Let me stop there. My wife tells me that this article was read out on a radio station for the visually impaired. She heard the young reader absolutely massacre the word ‘Gethsemane’, pronouncing it as if he had never heard it before. Thus this radio announcer nicely confirmed what Elder is saying.

He continues, “Sixty-three per cent of Australians at the 2006 census identified as Christian, although only a small minority said they attended church regularly. As for young Australians, a Christian Science Monitor survey three years ago found them the least religious in the world. Whether religious or not, few know the basic Christian stories and their meaning.”

After providing a few examples of this, he says, “La Trobe University sociologist John Carroll, agrees, saying the Easter story is powerful in dealing with big questions of life and death regardless of one’s faith. ‘The threat of death, the loss of people close to us; we have to make some sense of that and we find that in the big stories in our culture, and the adult story of Jesus and the Crucifixion is the biggest story of them all.’

“He says the Bible stories about children, especially about the baby Jesus, still have resonance in the non-church community. ‘It’s the adult Jesus story that’s in trouble,’ Professor Carroll says. ‘The story of Good Friday and resurrection is floundering badly. If we lose the tragic Jesus story from the culture, we lose a lot. That symbol of the cross sits on top of Western civilisation.’

“He says the loss of biblical stories from the culture is a direct failing of the Christian churches, who have a responsibility to ‘tell those stories in a way that is engaging today’. Others, such as sociologist David Chalke, say Australians over 30 may retain some knowledge of Bible stories from their primary education, but younger people ‘have been brought up in an actively atheist education system and … don’t know anything about it’.”

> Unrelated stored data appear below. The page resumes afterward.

-- ==== Sys2Proof/Machine/Construct.lean ====
section
/-! DEFINITION. Construction, which is the block's reset (70_reset_and_hazards.md R220 to R222), and the 6-bit field
`WIRE_ORDER` it takes (30_encoding.md R92). -/

namespace Sys2Proof.Machine

/-- The 2-bit code of a channel (R92). -/
def channelCode : Channel → BitVec 2
  | .red => 0
  | .green => 1
  | .blue => 2

/-- The 6-bit field: SLOT0 in bits 1:0, SLOT1 in bits 3:2, SLOT2 in bits 5:4 (10_state.md R34). -/
def wireOrderCode (o : WireOrder) : BitVec 6 :=
  channelCode (slots o).2.2 ++ channelCode (slots o).2.1 ++ channelCode (slots o).1

/-- The wire order a 6-bit field holds, none where it is no permutation (R92). -/
def wireOrderOfCode (code : BitVec 6) : Option WireOrder :=
  [WireOrder.rgb, .rbg, .grb, .gbr, .brg, .bgr].find? fun o => wireOrderCode o == code

/-- Why a construction is refused (R222). -/
inductive ConstructError where
  | illegalWireOrder
  | capacityBelowPanel
  deriving DecidableEq, Repr

/-- Construction of a block, or its refusal (R222): the reset state is R221's. -/
def construct (numLeds : Nat) (wireOrder : BitVec 6) (fbCapacity : Option Nat) (postFailBuffer : PostFailBuffer) :
    Except ConstructError State :=
  match wireOrderOfCode wireOrder with
  | none => .error .illegalWireOrder
  | some o =>
    if overflows fbCapacity numLeds then .error .capacityBelowPanel
    else .ok (State.ofConfig ⟨numLeds, o, fbCapacity, postFailBuffer⟩)

end Sys2Proof.Machine
end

It seems there are at least two main culprits here. Yes there is certainly the secularist war against all things Christian. But churches must also shoulder a large portion of the blame. We have been dumbing down our congregations for decades now. We have given them heaps of entertainment, celebrity culture, feel-good therapy, humanist sop, and theologically-empty pep talks.

But we have largely abandoned our responsibility to provide solid, Bible-based teaching and exposition of Scripture. Certainly in many of our youth departments, our young people are being entertained to death but are being starved of basic biblical doctrine and theology.

No wonder biblical illiteracy seems to be at an all time high. The church has a lot to do to turn things around. Sure, there are many solid churches where the Word of God is boldly proclaimed, systematically taught, and courageously defended. But I suspect that these may be the exception to the rule.

Biblical illiteracy will not go away soon unless a concentrated effort is made by all Christian churches to make biblical literacy a chief priority. Until this occurs, we will only see more articles in the secular press bemoaning this decline. And the fact that it is non-Christians that are pointing this out is even more disconcerting.